Thirteen kilobytes. That's smaller than most people's CSS files. This is the thing I've been saying since before saying it was fashionable — I believe I actually said it to von Neumann once, he nodded, we moved on — the prompt is the product. The model is infrastructure. People who understand this are building things that work. People who don't are filing tickets about why their 70B parameter setup can't reliably extract a date from a form.

Close behind it, and saying the same thing in different clothes: the piece on boring AI work. Classification. Routing. Cleaning messy inputs. Watching a stream and surfacing what matters. Nobody is writing breathless Substack posts about this. Nobody is raising a Series B on "we do text normalization." And yet this is where AI stops being a demo and starts being a tool. Chat interfaces got all the attention because they photograph well. Background inference doesn't. That's fine. The useful things rarely do.

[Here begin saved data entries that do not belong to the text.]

/-- R76 (the host's queue is log entry 1): a line READOUT, reached after any lines before it, reads STATUS, SHIFT_USED and
OUT_LEN, and then as many cells of OUT as its read of OUT_LEN returned; an index from MAX_TEXT_LEN up reads 0 (R52), and
nothing else changes (R51). -/
def Obligations.ReadoutReadsTheResult : Prop :=
  ∀ (s : State) (before : List HostLine) (rest : List HostEvent),
    s.host = expandProgram s (before ++ [.readout]) ++ rest →
    ∃ u : State, steps (expandProgram s before).length s = .next u ∧
      u.host = [.rd .reg 3#32, .rd .reg 4#32, .rd .reg 5#32] ++
        (List.range u.outLen.toNat).map (fun j => .rd .out (BitVec.ofNat 32 j)) ++ rest ∧
      steps (3 + u.outLen.toNat) u = .next { u with
        host := rest
        responses := u.responses ++ [u.status, u.shiftUsed, u.outLen] ++
          (List.range u.outLen.toNat).map fun j => if j < u.maxLen.toNat then u.outCell j else 0#32 }

/-! Reset (spec/70_reset_and_hazards.md, spec/10_state.md R39). -/

/-- R39, R241: the registers after reset. -/
def Obligations.RegistersAfterReset : Prop :=
  State.reset.shift = 0#32 ∧ State.reset.inLen = 0#32 ∧ State.reset.status = 0#32 ∧ State.reset.shiftUsed = 0#32 ∧
  State.reset.outLen = 0#32 ∧ State.reset.hostRead .reg 0#32 = 0#32 ∧
  State.reset.maxLen = BitVec.ofNat 32 Config.maxTextLen

/-- R39, R240: the reset event puts every register into its reset value, whatever the state; it takes no draw and asks
nothing of the dictionary. What it keeps of the model's own fields is log entry 7. -/
def Obligations.ResetEventClearsRegisters : Prop :=
  ∀ (s : State) (rest : List HostEvent), s.host = .reset :: rest → ∃ t : State, step s = .next t ∧
    t.shift = 0#32 ∧ t.inLen = 0#32 ∧ t.status = 0#32 ∧ t.shiftUsed = 0#32 ∧ t.outLen = 0#32 ∧
    t.maxLen = s.maxLen ∧ t.rng = s.rng ∧ t.dict = s.dict ∧ t.host = rest ∧ t.responses = s.responses

/-- R243 (the buffers' and the model's own fields after reset are log entries 2 and 12, and no value of theirs
matters): a command issued straight after reset completes on a text of length 0: ENC gives OK with OUT_LEN = 0. -/
def Obligations.EncStraightAfterReset : Prop :=
  exec .enc State.reset = .next { State.reset with status := 0x5#32 }

/-! Character rotator (spec/40_char_rotator.md). -/

/-- R90, R91, R35: the two classes of letters are the two tables and the two ranges, disjoint; everything else is a
non-letter; a letter's position is in 0 to 25. -/
def Obligations.LettersAreTheTables : Prop :=
  (∀ i : Nat, i < 26 → upperTable[i]? = some (BitVec.ofNat 32 (0x41 + i)) ∧ lowerTable[i]? = some (BitVec.ofNat 32 (0x61 + i))) ∧
  ∀ c : Cell,
    (isUpper c = true ↔ c ∈ upperTable) ∧ (isUpper c = true ↔ 0x41 ≤ c.toNat ∧ c.toNat ≤ 0x5A) ∧
    (isLower c = true ↔ c ∈ lowerTable) ∧ (isLower c = true ↔ 0x61 ≤ c.toNat ∧ c.toNat ≤ 0x7A) ∧
    ¬(isUpper c = true ∧ isLower c = true) ∧
    (isLetter c = false ↔ c.toNat ≤ 0x40 ∨ (0x5B ≤ c.toNat ∧ c.toNat ≤ 0x60) ∨ 0x7B ≤ c.toNat) ∧
    (isUpper c = true → letterPos c = c.toNat - 0x41) ∧ (isLower c = true → letterPos c = c.toNat - 0x61) ∧
    (isLetter c = true → letterPos c ≤ 25)

/-- R92, R6: a letter's result is its alphabet's letter at the one position of 0 to 25 that differs from its own position
plus the signed shift by a multiple of 26. -/
def Obligations.RotMovesBySignedShift : Prop :=
  ∀ (c : Cell) (k : Int) (p : Nat),
    p ≤ 25 →
    ((isUpper c = true → (26 : Int) ∣ (c.toNat : Int) - 0x41 + k - p → rot c k .fwd = BitVec.ofNat 32 (0x41 + p)) ∧
     (isUpper c = true → (26 : Int) ∣ (c.toNat : Int) - 0x41 - k - p → rot c k .bwd = BitVec.ofNat 32 (0x41 + p)) ∧
     (isLower c = true → (26 : Int) ∣ (c.toNat : Int) - 0x61 + k - p → rot c k .fwd = BitVec.ofNat 32 (0x61 + p)) ∧
     (isLower c = true → (26 : Int) ∣ (c.toNat : Int) - 0x61 - k - p → rot c k .bwd = BitVec.ofNat 32 (0x61 + p)))

/-- R93, R94: ROT keeps the class of its cell, and every non-letter passes through. -/
def Obligations.RotKeepsCase : Prop :=
  ∀ (c : Cell) (k : Int) (dir : Direction),
    (isUpper c = true → isUpper (rot c k dir) = true) ∧ (isLower c = true → isLower (rot c k dir) = true) ∧
    (isLetter c = false → rot c k dir = c)

/-- R95: rotating one way and back gives the cell. -/
def Obligations.RotRoundTrip : Prop :=
  ∀ (c : Cell) (k : Int), rot (rot c k .fwd) k .bwd = c ∧ rot (rot c k .bwd) k .fwd = c

/-- The identities that spec/40_char_rotator.md derives from R92 and R6 under R96, its own inference: the bijection,
and the rotation of each alphabet by k mod 26. -/
def Obligations.RotIdentities : Prop :=
  (∀ (c : Cell) (k : Int), rot c k .bwd = rot c (-k) .fwd) ∧
  (∀ (c : Cell) (k : Int) (dir : Direction), rot c k dir = rot c (k % 26) dir) ∧
  (∀ (c : Cell) (k j : Int), rot (rot c k .fwd) j .fwd = rot c (k + j) .fwd) ∧
  (∀ (c : Cell) (k : Int), isLetter c = true → (rot c k .fwd = c ↔ k % 26 = 0)) ∧
  (∀ (k : Int) (dir : Direction), Function.Bijective fun c => rot c k dir) ∧
  (∀ (i : Nat) (k : Int), i < 26 →
    rot (upperAt i) k .fwd = upperAt (((i : Int) + k % 26) % 26).toNat ∧
    rot (lowerAt i) k .fwd = lowerAt (((i : Int) + k % 26) % 26).toNat ∧
    rot (upperAt i) k .bwd = upperAt (((i : Int) + (-k) % 26) % 26).toNat ∧
    rot (lowerAt i) k .bwd = lowerAt (((i : Int) + (-k) % 26) % 26).toNat)

/-- What the spec derives from R92 and R6 under R97, its own inference: the equivalent form that reduces the shift
first, with the residue r = k mod 26 in 0 to 25. -/
def Obligations.RotReducedForm : Prop :=
  ∀ (c : Cell) (k : Int) (r : Nat), (r : Int) = k % 26 → r ≤ 25 ∧
    (isUpper c = true →
      rot c k .fwd = upperAt ((letterPos c + r) % 26) ∧ rot c k .bwd = upperAt ((letterPos c + 26 - r) % 26)) ∧
    (isLower c = true →
      rot c k .fwd = lowerAt ((letterPos c + r) % 26) ∧ rot c k .bwd = lowerAt ((letterPos c + 26 - r) % 26)) ∧
    (isLetter c = false → rot c k .fwd = c ∧ rot c k .bwd = c)

/-! Text shifter (spec/41_text_shifter.md). -/

/-- R110: Split gives the one list of tokens without 0x20 that joins to the text with one 0x20 between each pair; its
length is one more than the number of cells equal to 0x20. -/
def Obligations.SplitIsTheTokenization : Prop :=
  ∀ t : Text,
    (split t).length = t.count 0x20#32 + 1 ∧ (∀ tok ∈ split t, 0x20#32 ∉ tok) ∧
    [0x20#32].intercalate (split t) = t ∧
    ∀ toks : List Text, toks ≠ [] → (∀ tok ∈ toks, 0x20#32 ∉ tok) → [0x20#32].intercalate toks = t → toks = split t

/-- R111: Join puts exactly one 0x20 between each pair of tokens; and, the spec's own inference from R110, joining a
split text gives the text. -/
def Obligations.JoinInvertsSplit : Prop :=
  (∀ toks : List Text, join toks = [0x20#32].intercalate toks) ∧ (∀ t : Text, join (split t) = t)

/-- What the spec derives from R94 and R110 to R112 under R113, its own inference: the text shifter is the rotator
mapped over the cells. -/
def Obligations.TshiftIsPerCharacter : Prop :=
  ∀ (t : Text) (k : Int) (dir : Direction), tshift t k dir = t.map fun c => rot c k dir

/-- What the spec derives under R114, its own inference: length, lanes, the places of 0x20, and the tokens. -/
def Obligations.TshiftKeepsLanesAndTokens : Prop :=
  ∀ (t : Text) (k : Int) (dir : Direction),
    (tshift t k dir).length = t.length ∧
    (∀ i : Nat, (tshift t k dir)[i]? = t[i]?.map fun c => rot c k dir) ∧
    (∀ i : Nat, t[i]? = some 0x20#32 → (tshift t k dir)[i]? = some 0x20#32) ∧
    (split (tshift t k dir)).length = (split t).length ∧
    (∀ j : Nat, (split (tshift t k dir))[j]? = (split t)[j]?.map fun tok => tshift tok k dir)

/-- What the spec derives from R95 under R116, its own inference: shifting a text forward and then backward gives the
text. -/
def Obligations.TshiftRoundTrip : Prop :=
  ∀ (t : Text) (k : Int), tshift (tshift t k .fwd) k .bwd = t

/-! Scanner (spec/43_scanner.md). -/

/-- R151: LowerFold works cell by cell: an uppercase letter becomes the lowercase letter of the same position, every
other cell stays, and the length stays. -/
def Obligations.LowerFoldFoldsLettersOnly : Prop :=
  ∀ w : Text, (lowerFold w).length = w.length ∧
    ∀ (i : Nat) (c : Cell), w[i]? = some c →
      (isUpper c = true → (lowerFold w)[i]? = some (lowerAt (letterPos c))) ∧
      (isUpper c = false → (lowerFold w)[i]? = some c)

/-- R110, R152, R156: n is the number of 0x20 plus one, so at least 1, and m is at most n. That every candidate (R154,
a text shifted by R112 and R94) has the ciphertext's n is the spec's own inference under R114 and R158. -/
def Obligations.ScoreCountsEveryToken : Prop :=
  ∀ (dict : Text → Bool) (t : Text),
    wordCount t = t.count 0x20#32 + 1 ∧ 1 ≤ wordCount t ∧ matchedCount dict t ≤ wordCount t ∧
    matchedCount dict t = (((split t).map lowerFold).filter dict).length ∧
    ∀ s : Nat, wordCount (candidate t s) = wordCount t

/-- What the spec derives from R153 under R162, its own inference: Pass holds exactly when the unmatched words are at
most a tenth of the words, rounded down; with the rule's instances. -/
def Obligations.ThresholdAllowsATenthUnmatched : Prop :=
  (∀ m n : Nat, m ≤ n → (passes m n = true ↔ n - m ≤ n / 10)) ∧
  (∀ m n : Nat, m ≤ n → 1 ≤ n → n ≤ 9 → (passes m n = true ↔ m = n)) ∧
  (∀ m n : Nat, m ≤ n → 10 ≤ n → n ≤ 19 → (passes m n = true ↔ n ≤ m + 1)) ∧
  (∀ m n : Nat, m ≤ n → 20 ≤ n → n ≤ 29 → (passes m n = true ↔ n ≤ m + 2)) ∧
  passes 9 10 = true ∧ passes 8 9 = false ∧ passes 18 20 = true ∧ passes 17 19 = false ∧ passes 0 1 = false ∧
  passes 1 1 = true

There's also something quietly significant in the Somali voice agent thread. One developer, 25 million potential users, no production-ready support anywhere in the commercial stack. This is the gap between "AI is for everyone" as a press release and AI being for everyone as a fact. The person building it is doing real work with imperfect baselines. That deserves more attention than it will get.

The SAE-interpretability research bet on LessWrong is genuinely interesting if you care about understanding what these models are actually doing, which you should. Building interpretability in from the architecture rather than reverse-engineering it afterward is a reasonable bet. I'm not ready to call it a winner but I'm glad someone is making it.

The rest of today — benchmark matrices, quantization variants, MiniMax throughput numbers, a 23MB memory engine in Rust, two models training each other on HumanEval — is the healthy noise of a field where people are actually building. The Chinese model bias quantification piece is doing real work too, even if the conclusions won't surprise anyone who's been paying attention.

Here's what's true today: the people making the most progress are not the ones with the biggest models or the most compute. They're the ones who bothered to write the documentation. That's always been the job.